Chance aveva trovato il tesoro era sotterrato sotto a delle pietre messe a caso, lo aveva pensato subito che C'era qualcosa di strano in quelle pietre così le alzò tutte trovando una bisaccia di tela contenere una scatola piena di denaro.
L'afferrò cercando di arrivare in cima udì gli spari, corse di gran fretta trovando l'amico steso a terra a faccia in giù e il nemico ferito alla spalla "Fermo, allontanati da lui" Disse Chance- " Altrimenti?" rispose MCgregor con in mano la pistola, "Ti faccio fuori", scoppiò a ridere di nuovo si girò cercando di ucciderlo ma Chance fu più veloce sparandogli in testa " Te lo detto che ti avrei ucciso".
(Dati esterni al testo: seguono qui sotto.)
-- ==== Sys2Proof/Tests/Slice0.lean ====
section
/-! SUPPORT. Tests. For every statement that has hypotheses, states and operands that meet those of each of its clauses together; ill-formed
commands that the check refuses; steps whose results are worked out by hand from the spec. -/

namespace Sys2Proof.Tests

open Sys2Proof.Machine

set_option maxRecDepth 20000
set_option Elab.async false

/-! ### States -/

/-- Every domain in Run. -/
def W.run : State := { regs := (List.range 18).map fun d => (0x4001010C + 8 * d, 2) }

/-- A state with the given fields written. -/
def W.st (l : List (Fld × Nat)) (s : State := W.run) : State := l.foldl (fun s e => s.wr e.1 e.2) s

/-- The strap as sampled. -/
def W.sel (n : Nat) : State := { W.run with host := { sel := n } }

/-- Transaction 3 in the given state, held by core 0. -/
def W.txn (t : TxnState) (j : List JEntry := []) (s : State := W.run) : State := { s with txns := [(3, { state := t, owner := 1, journal := j })] }

/-- Claim of a resource by core 0. -/
def W.claim (r : Nat) (s : State := W.run) : State := { s with claims := { owner := [(r, 1)] } }

def W.flr : State := { W.sel 0 with txns := [(3, { state := .opened, owner := 16 })], claims := { owner := [(0x1000, 16), (0x2000, 17)] } }

/-- Device time exists and TP0 is enabled. -/
def W.dt : State := { W.st [(F.TP_CFG_EN 0, 1)] with time := { kyo := { valid := true } } }

def W.tail : State := W.st [(⟨Reg.LYZ_CTX_QBASE_LO 7, 0, 32⟩, 0x10005000), (F.LYZ_CTX_QCFG_LOG2SIZE 7, 4), (F.LYZ_CTX_QTAIL_INDEX 7, 14)] (W.sel 1)

/-- The same of transaction 1. -/
def W.txn1 (t : TxnState) (j : List JEntry := []) : State := { W.run with txns := [(1, { state := t, owner := 1, journal := j })] }

/-- Every ADPLL enabled, in the given state, its loop hunting, with its reference and one band entry. -/
def W.pll (st : Nat) (ref : Nat := 1) : State :=
  let s := (List.range 6).foldl (fun s p => W.st [(F.PLL_CTRL_EN p, 1), (F.PLL_CTRL_AUTO_RETURN p, 1), (F.PLL_STAT_STATE p, st),
    (F.PLL_STAT_REF_OK p, ref), (F.PLL_STAT_OUT_PLL p, 1)] s) W.run
  { s with rf := { plls := (List.range 6).map fun p => (p, { locking := true, clamp := 4095 }) } }

/-- A band calibration running. -/
def W.cal (p : Nat) : State := W.st [(F.PLL_STAT_CAL_BUSY p, 1)]

def W.mon : State := W.st [(F.CLK_REFCFG_A_EN, 1), (F.CLK_REFCFG_B_EN, 1)]

/-- Long after reset, REFIN_B is on every ADPLL. -/
def W.pps : State := { W.mon with now := 10 ^ 9 }

/-- The LO synthesisers locked and every group injecting into every port; tuners searching where asked. -/
def W.rf : State := W.st ([(F.PLL_STAT_STATE 0, 2), (F.PLL_STAT_STATE 1, 2), (F.PLL_STAT_STATE 2, 2)] ++
  (List.range 3).flatMap fun g => [(injState g, 1), (F.INJ_GRP_CFG_PORT_MASK g, 15)])

def W.injWait (go : Bool) (m : Nat) (s : State := W.rf) : State := { s with rf := { injWait := some ⟨go, m⟩ } }

/-- Port 3 with its bias on, a short that has lasted, and a search under way. -/
def W.port : State :=
  { W.st [(F.RFP_CTRL_BIAS_EN 3, 1), (F.RFP_BIAS_SHORT 3, 1), (F.RFP_STAT_TUNE_BUSY 3, 1)] W.rf with
    rf := { ports := [(3, { shortRun := 300, openRun := 1, lowRl := 1 })] } }

def W.tripped : State := W.st [(F.RFP_BIAS_TRIPPED 3, 1)] W.port

def W.calRun (g : Nat) (n : Nat := 0) : State :=
  { W.st [(calBusy g, 1)] W.rf with rf := { calRunning := put 0 [] g n } }

def W.blank : State := W.st [(F.ADC_BLANK_CFG_EN 3, 1), (F.ADC_BLANK_MASK_MASK 3, 0x801), (F.ADC_BLANK_CFG_GLITCH 3, 5)]

/-- A word of memory for each address. -/
def W.mem (l : List (Nat × Nat)) (s : State := W.run) : State := l.foldl (fun s e => s.st32 e.1 (BitVec.ofNat 32 e.2)) s

/-- CTRL of a track. -/
def W.ctrl (st en pod stream stack : Nat) : Nat := st + 8 * en + 16 * pod + 128 * stream + 16384 * stack

/-- The blocks of a stream that runs: one open, one that awaits its samples, one complete, one whose window has closed. -/
def W.blocks : List Block :=
  [{ seq := 6, tag := 0 }, { seq := 5, tag := 2 ^ 62, ended := true }, { seq := 4, tag := 2 ^ 61, ended := true, complete := true },
   { seq := 3, tag := 2 ^ 60, ended := true, complete := true, window := false }]

/-- Stream 23 runs from page 0; tracks 0 and 4095 of pod 5 wait for its blocks 3 and 4. -/
def W.stream : State :=
  let s := W.mem [(ctxAddr 0, W.ctrl 3 1 5 23 4), (ctxAddr 0 + 8, 4), (ctxAddr 0 + 0x58, 2 ^ 30), (ctxAddr 0 + 0x80, 2640), (ctxAddr 0 + 0x84, 1023),
    (ctxAddr 4095, W.ctrl 3 1 5 23 4), (ctxAddr 4095 + 8, 3)]
  { W.st [(F.CHZ_STR_CFG_EN 23, 1), (F.CHZ_STR_STAT_STATE 23, 2), (F.RING_STR_ALLOC_DEPTH 23, 4), (F.PLL_STAT_STATE 3, 2),
      (F.POD_CTRL_EN 5, 1), (F.POD_STAT_STATE 5, 1)] s with
    sample := { streams := [(23, { nextSeq := 7, cfg := { depth := 4 }, blocks := W.blocks })] }
    claims := { owner := [(0x7000, 1)] } }

/-- The same with one block, as given. -/
def W.one (b : Block) (newest : Option Block := none) : State :=
  { W.stream with sample := { streams := [(23, { nextSeq := 7, cfg := { depth := 4 }, blocks := [b], newest })] } }

def W.newest : State := W.one { seq := 6, tag := 0 } (some { seq := 4, tag := 2 ^ 61, ended := true, complete := true })

/-- Stream 23 is enabled and has not started. -/
def W.starts : State := { W.stream.wr (F.CHZ_STR_STAT_STATE 23) 1 with sample := {} }

def W.pinDrop : State := W.one { seq := 5, tag := 2 ^ 62, ended := true, reasons := pinDropBit }

def W.swept : State :=
  { W.stream with fabric := { pods := [(5, { sweep := some ⟨23, 4, [(0, 0), (7, 9)], 7⟩ })] } }

/-- Tracks 0 (off, in order), 1 (off, its STACK out of range), 2 (enabled), 4095 (a MOVE and a STOP wait). -/
def W.trks : State :=
  { W.mem (s := W.st [(F.TRK_SCRUB_CLEARING, 0)]) [(ctxAddr 0, W.ctrl 3 0 5 23 20), (ctxAddr 0 + 0x80, 2640), (ctxAddr 0 + 8, 99), (ctxAddr 1, W.ctrl 3 0 5 23 21),
     (ctxAddr 2, W.ctrl 3 1 5 23 4), (ctxAddr 4095, W.ctrl 3 1 5 23 4)] with
    fabric := { tracks := [(4095, { stopping := true, moveTo := some 5, byCommand := true })], scrubAt := 524286 } }

def W.clearing : State := W.st [(F.TRK_SCRUB_CLEARING, 1)] W.trks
Raggiunse il suo amico chinandosi sulle ginocchia lo gito sul davanti cercando il foro d'entrata che non esisteva.
lo toccò in vari punti e vide l'amuleto al suo collo, lo prese in mano vedendo che il proiettile si impiantò dentro, intanto si stava riprendendo aprendo gli occhi lentamente "Sono ancora vivo?" – Chance lo aiutò a sedersi "Certamente!" – "Che dolore al petto, sembra che qualcuno mi sia seduto sopra" si massaggiava il petto dolorante - "Qualcuno ti ama!... sembrerebbe un amuleto portafortuna" Dean lo mise sotto la camicia "Ho ricevuto una sorpresa dagli Apache".
"Ho quì una cosa per te" – "Hai trovato i soldi" – "Erano sotterrati da pietre in una rientranza".
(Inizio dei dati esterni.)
-- ==== Sys2Proof/Machine/System.lean ====
section
/-! DEFINITION. The meanings of INT, IRET and HLT (44_system.md R210 to R213). -/

namespace Sys2Proof.Machine

/-- INT outside BIOS mode: check the number, then enter the trap with return address ia + 1 (R210). -/
def softwareInterrupt (n : Int) (s : State) : Res State :=
  if 0 ≤ n ∧ n < Config.numVectors then trapEntry (signedWord n) s.pc s.sp s
  else .raise .invalidInterruptNumber (some (.number n))

/-- INT (R210): in BIOS mode the handoff to KERNEL at address 0, whatever n is (60_exceptions.md R252);
in KERNEL and USER mode a trap. -/
def execInt (n : Int) (s : State) : Host.Outcome State Fault Refusal :=
  if s.mode = .bios then .next ((s.setMode .kernel).setPc 0)
  else complete .int s (softwareInterrupt n s)

/-- IRET (R211). -/
def execIret (s : State) : Host.Outcome State Fault Refusal :=
  complete .iret s (trapReturn s.sp s)

/-- HLT (R212): running <- false; the fault stays None and pc stays at ia + 1. -/
def execHlt (s : State) : Host.Outcome State Fault Refusal :=
  .next (s.setRunning false)

end Sys2Proof.Machine
end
Nel ritorno passarono da Amarillo con il denaro trovato, entrò in banca consegnando la scatola piena. Lo sceriffo Kelley lo vide arrivare trionfante "Questo è per voi" si rivolse al banchiere che lo guardò con occhi brillanti "Sono 20.000$. spero che riusciate a sistemare tutto". Uscì dalla banca fermandosi da Kelley che era in strada a mettere il naso "Hai perso la lingua?!" – "E dove sarebbe Paul MCgregor?" - "Steso a terra in cima alla montagna".
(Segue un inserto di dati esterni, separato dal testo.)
/-- Settles O54, by running the decoder on the eight words. -/
theorem sampleWordsDecode : Obligations.SampleWordsDecode := by
  unfold Obligations.SampleWordsDecode
  decide

end Sys2Proof

/-! SUPPORT. The invariant under each update of a state and under each shared operation of a step: an operation that
starts from a sound state never reaches the model's own stop and completes in a sound state only (10_state.md R36,
log 6). -/

namespace Sys2Proof.Machine

/-! ### The invariant under the updates of a state -/

section Updates

variable {s : State} (h : s.Inv)
include h

theorem inv_setReg (r : Reg) (v : Word) : (s.setReg r v).Inv :=
  ⟨h.cfg, h.sp, h.irqNum, h.ramWf, h.ramWithin, h.rom, h.fault, h.rows⟩

theorem inv_setPc (p : Word) : (s.setPc p).Inv :=
  ⟨h.cfg, h.sp, h.irqNum, h.ramWf, h.ramWithin, h.rom, h.fault, h.rows⟩

theorem inv_setFlags (f : Flags) : (s.setFlags f).Inv :=
  ⟨h.cfg, h.sp, h.irqNum, h.ramWf, h.ramWithin, h.rom, h.fault, h.rows⟩

theorem inv_setMode (m : Mode) : (s.setMode m).Inv :=
  ⟨h.cfg, h.sp, h.irqNum, h.ramWf, h.ramWithin, h.rom, h.fault, h.rows⟩

theorem inv_setSp {v : Word} (hv : v.toNat ≤ s.cfg.ramWords) : (s.setSp v).Inv :=
  ⟨h.cfg, hv, h.irqNum, h.ramWf, h.ramWithin, h.rom, h.fault, h.rows⟩

theorem inv_write {a : Nat} (v : Word) (ha : a < s.cfg.ramWords) : (s.setRam (Mem.write s.ram a v)).Inv :=
  ⟨h.cfg, h.sp, h.irqNum, Mem.wf_write _ h.ramWf _ _, Mem.within_write _ _ _ _ h.ramWithin ha, h.rom, h.fault, h.rows⟩

theorem inv_emit {row : RowSlice} (hrow : row.length = s.cfg.fbWidth) : (s.emit row).Inv := by
  refine ⟨h.cfg, h.sp, h.irqNum, h.ramWf, h.ramWithin, h.rom, h.fault, fun q hq => ?_⟩
  rcases List.mem_append.1 hq with hq | hq
  · exact h.rows q hq
  · rw [List.mem_singleton.1 hq]
    exact hrow

/-- HLT leaves a halted machine, of which the invariant asks no record (R31). -/
theorem inv_setRunning_false : (s.setRunning false).Inv :=
  ⟨h.cfg, h.sp, h.irqNum, h.ramWf, h.ramWithin, h.rom, (fun hr => nomatch hr), h.rows⟩

theorem inv_haltWith (r : FaultRecord) : (s.haltWith r).Inv :=
  ⟨h.cfg, h.sp, h.irqNum, h.ramWf, h.ramWithin, h.rom, (fun hr => nomatch hr), h.rows⟩

end Updates

/-! ### Operations that never reach the model's own stop -/

/-- The operation does not touch an absent RAM word, and what it completes with satisfies `P`. -/
def Res.Sound {α : Type} (P : α → Prop) : Res α → Prop
  | .ok a => P a
  | .raise _ _ => True
  | .absent _ => False

theorem Res.Sound.bind {α β : Type} {P : α → Prop} {Q : β → Prop} {r : Res α} {f : α → Res β}
    (hr : r.Sound P) (hf : ∀ a, P a → (f a).Sound Q) : (r.bind f).Sound Q := by
  cases r with
  | ok a => exact hf a hr
  | raise k x => trivial
  | absent a => exact hr.elim

theorem memRead_sound (a : Word) (s : State) : (memRead a s).Sound (fun _ => True) := by
  rcases memRead_cases a s with ⟨-, hr⟩ | ⟨-, hr⟩ <;> rw [hr] <;> trivial

section Operations

variable {s : State} (h : s.Inv)
include h

theorem pushWord_sound (sp0 v : Word) : (pushWord sp0 v s).Sound State.Inv := by
  rcases pushWord_cases sp0 v s with ⟨-, hp⟩ | ⟨hne, hle, htop, hp⟩ | ⟨hbeyond, -⟩
  · rw [hp]; trivial
  · have hpos : s.sp.toNat ≠ 0 := fun e => hne (BitVec.eq_of_toNat_eq e)
    rw [hp]
    exact inv_write (inv_setSp h (by omega)) v (by rw [State.cfg_setSp]; omega)
  · exact absurd h.sp (not_le.2 hbeyond)

theorem popWord_sound (sp0 : Word) : (popWord sp0 s).Sound (fun p => p.2.Inv) := by
  rcases popWord_cases sp0 s with ⟨-, hp⟩ | ⟨hlt, hp⟩
  · rw [hp]; trivial
  · rw [hp]
    exact inv_setSp h (by rw [toNat_add_one hlt (valid_ramWords_le h.cfg)]; exact hlt)

theorem pushRegs_sound (mask : Nat) (sp0 : Word) (L : List Reg) : (pushRegs mask sp0 L s).Sound State.Inv := by
  induction L generalizing s with
  | nil => exact h
  | cons r L ih =>
    unfold pushRegs
    split
    · exact (pushWord_sound h _ _).bind fun t ht => ih ht
    · exact ih h

theorem popRegs_sound (mask : Nat) (sp0 : Word) (L : List Reg) : (popRegs mask sp0 L s).Sound State.Inv := by
  induction L generalizing s with
  | nil => exact h
  | cons r L ih =>
    unfold popRegs
    split
    · exact (popWord_sound h _).bind fun p hp => ih (inv_setReg hp _ _)
    · exact ih h

theorem memWrite_sound (a v : Word) : (memWrite a v s).Sound State.Inv := by
  rcases memWrite_cases a v s with ⟨hlt, hw⟩ | ⟨-, hw⟩
  · rw [hw]; exact inv_write h v hlt
  · rw [hw]; trivial

theorem notifyFramebuffer_sound (a : Nat) : (notifyFramebuffer a s).Sound State.Inv := by
  rcases notifyFramebuffer_cases a s h.cfg with ⟨-, hn⟩ | ⟨-, hn⟩
  · rw [hn]; exact h
  · rw [hn]; exact inv_emit h (by rw [List.length_map, List.length_range])

theorem trapEntry_sound (n ret sp0 : Word) : (trapEntry n ret sp0 s).Sound State.Inv :=
  (pushWord_sound h _ _).bind fun _ h1 => (pushWord_sound h1 _ _).bind fun _ h2 =>
    (memRead_sound _ _).bind fun _ _ => inv_setPc (inv_setMode (inv_setFlags h2 _) _) _

theorem trapReturn_sound (sp0 : Word) : (trapReturn sp0 s).Sound State.Inv := by
  refine (popWord_sound h _).bind fun p hp => (popWord_sound hp _).bind fun q hq => ?_
  split
  · trivial
  · exact inv_setFlags (inv_setMode (inv_setPc hq _) _) _

theorem softwareInterrupt_sound (n : Int) : (softwareInterrupt n s).Sound State.Inv := by
  unfold softwareInterrupt
  split
  · exact trapEntry_sound h _ _ _
  · trivial

theorem runDivision_sound (f : Word → Word → Flags → Option AluOut) (rd : Reg) (src : Src) :
    (runDivision f rd src s).Sound State.Inv := by
  unfold runDivision
  split
  · trivial
  · exact inv_setFlags (inv_setReg h _ _) _

/-! ### The end of an operation, an instruction and a dispatch -/

theorem finish_sound {r : Res State} (opcode : Option (BitVec 6)) (pc : Word) (hr : r.Sound State.Inv) :
    ∃ t, finish opcode pc s r = .next t ∧ t.Inv := by
  cases r with
  | ok t => exact ⟨t, rfl, hr⟩
  | raise k x => exact ⟨_, rfl, inv_haltWith h _⟩
  | absent a => exact hr.elim

theorem complete_sound {r : Res State} (op : Op) (hr : r.Sound State.Inv) :
    ∃ t, complete op s r = .next t ∧ t.Inv := finish_sound h _ _ hr

theorem inv_branchIf (c : Bool) (off : Int) : (branchIf c off s).Inv := by
  unfold branchIf
  split
  · exact inv_setPc h _
  · exact h

/-- In a sound state every instruction answers a next state, and a sound one. -/
theorem exec_sound (i : Instr) : ∃ t, exec i s = .next t ∧ t.Inv := by
  cases i with
  | add rd src | sub rd src | mul rd src | and rd src | or rd src | xor rd src | shl rd src | shr rd src =>
    exact ⟨_, rfl, inv_setFlags (inv_setReg h _ _) _⟩
  | div rd src | mod rd src => exact complete_sound h _ (runDivision_sound h _ _ _)
  | cmp rd src => exact ⟨_, rfl, inv_setFlags h _⟩
  | mov rd src => exact ⟨_, rfl, inv_setReg h _ _⟩
  | ldr rd rb imm => exact complete_sound h _ ((memRead_sound _ _).bind fun _ _ => inv_setReg h _ _)
  | str rd rb imm =>
    exact complete_sound h _ ((memWrite_sound h _ _).bind fun _ ht => notifyFramebuffer_sound ht _)
  | push mask => exact complete_sound h _ (pushRegs_sound h _ _ _)
  | pop mask => exact complete_sound h _ (popRegs_sound h _ _ _)
  | jmp off => exact ⟨_, rfl, inv_setPc h _⟩
  | beq off | bne off | blt off | bge off | bgt off | ble off | bcs off | bcc off =>
    exact ⟨_, rfl, inv_branchIf h _ _⟩
  | call off => exact complete_sound h _ ((pushWord_sound h _ _).bind fun _ ht => inv_setPc ht _)
  | ret => exact complete_sound h _ ((popWord_sound h _).bind fun _ hp => inv_setPc hp _)
  | int n =>
    by_cases hm : s.mode = .bios
    · exact ⟨_, if_pos hm, inv_setPc (inv_setMode h _) _⟩
    · rw [show exec (.int n) s = complete .int s (softwareInterrupt n s) from if_neg hm]
      exact complete_sound h _ (softwareInterrupt_sound h _)
  | iret => exact complete_sound h _ (trapReturn_sound h _)
  | hlt => exact ⟨_, rfl, inv_setRunning_false h⟩

theorem dispatchInterrupt_sound : ∃ t, dispatchInterrupt s = .next t ∧ t.Inv :=
  finish_sound h _ _ (trapEntry_sound (inv_setFlags h _) _ _ _)

/-- In a sound state a step answers a next state, and a sound one. -/
theorem step_sound : ∃ t, step s = .next t ∧ t.Inv := by
  have htick := inv_tick h
  rcases step_cases s with ⟨-, hs⟩ | ⟨-, -, hs⟩ | ⟨-, -, r, hs, -⟩ | ⟨i, -, hs⟩
  · exact ⟨s, hs, h⟩
  · rw [hs]; exact dispatchInterrupt_sound htick
  · exact ⟨_, hs, inv_haltWith htick r⟩
  · rw [hs]; exact exec_sound (inv_setPc htick _) i

end Operations

end Sys2Proof.Machine

/-! SUPPORT. The frames of all instructions, read off the shapes of their next states (Laws/Exec.lean): what each field
of the state can come to be under an instruction (10_state.md R21 to R30; 60_exceptions.md R231, R232). -/

namespace Sys2Proof.Machine

section Frames

variable {i : Instr} {s t : State} (h : exec i s = .next t)
include h

/-- No instruction writes the parameters, ROM, the latch or the cycle counter. -/
theorem exec_keeps_launch : t.cfg = s.cfg ∧ t.rom = s.rom ∧ t.irqNum = s.irqNum ∧ t.cycle = s.cycle := by
  cases exec_effect h <;> exact ⟨rfl, rfl, rfl, rfl⟩

theorem exec_keeps_getReg {r : Reg} (hr : ¬ writesReg i r) : t.getReg r = s.getReg r := by
  cases exec_effect h with
  | result rd v f hd hi hz hc =>
    have hne : r ≠ rd := fun e => hr (e ▸ hd)
    rw [State.getReg_setFlags, State.getReg_setReg_ne _ _ hne]
  | pop p R hop hR => exact hR r hr
  | _ => rfl

theorem exec_keeps_zn (hi : ¬ writesZN i.op) : t.flags.z = s.flags.z ∧ t.flags.n = s.flags.n := by
  cases exec_effect h with
  | result rd v f hd _ hz hc => exact hz hi
  | compare f hop | iret p q m w hop => exact absurd (by simp [hop, writesZN]) hi
  | _ => exact ⟨rfl, rfl⟩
Chance cavalcò fino al confine dell' Arkansas. "E qui ci salutiamo, questo è il confine. Ora puoi proseguire da solo" – "Grazie amico, mi mancherà la tua compagnia". Sulla cima del crinale Kachada Iye che osserva dall'alto, Dean lo notò inchinando il capo in segno di saluto strinse la mano a Chance e continuò il suo viaggio.
Accarezzò la criniera dalla cavalla prendendo una mela rimanente dandola a lei "Ora siamo solo io e te Sandy, torniamo a casa".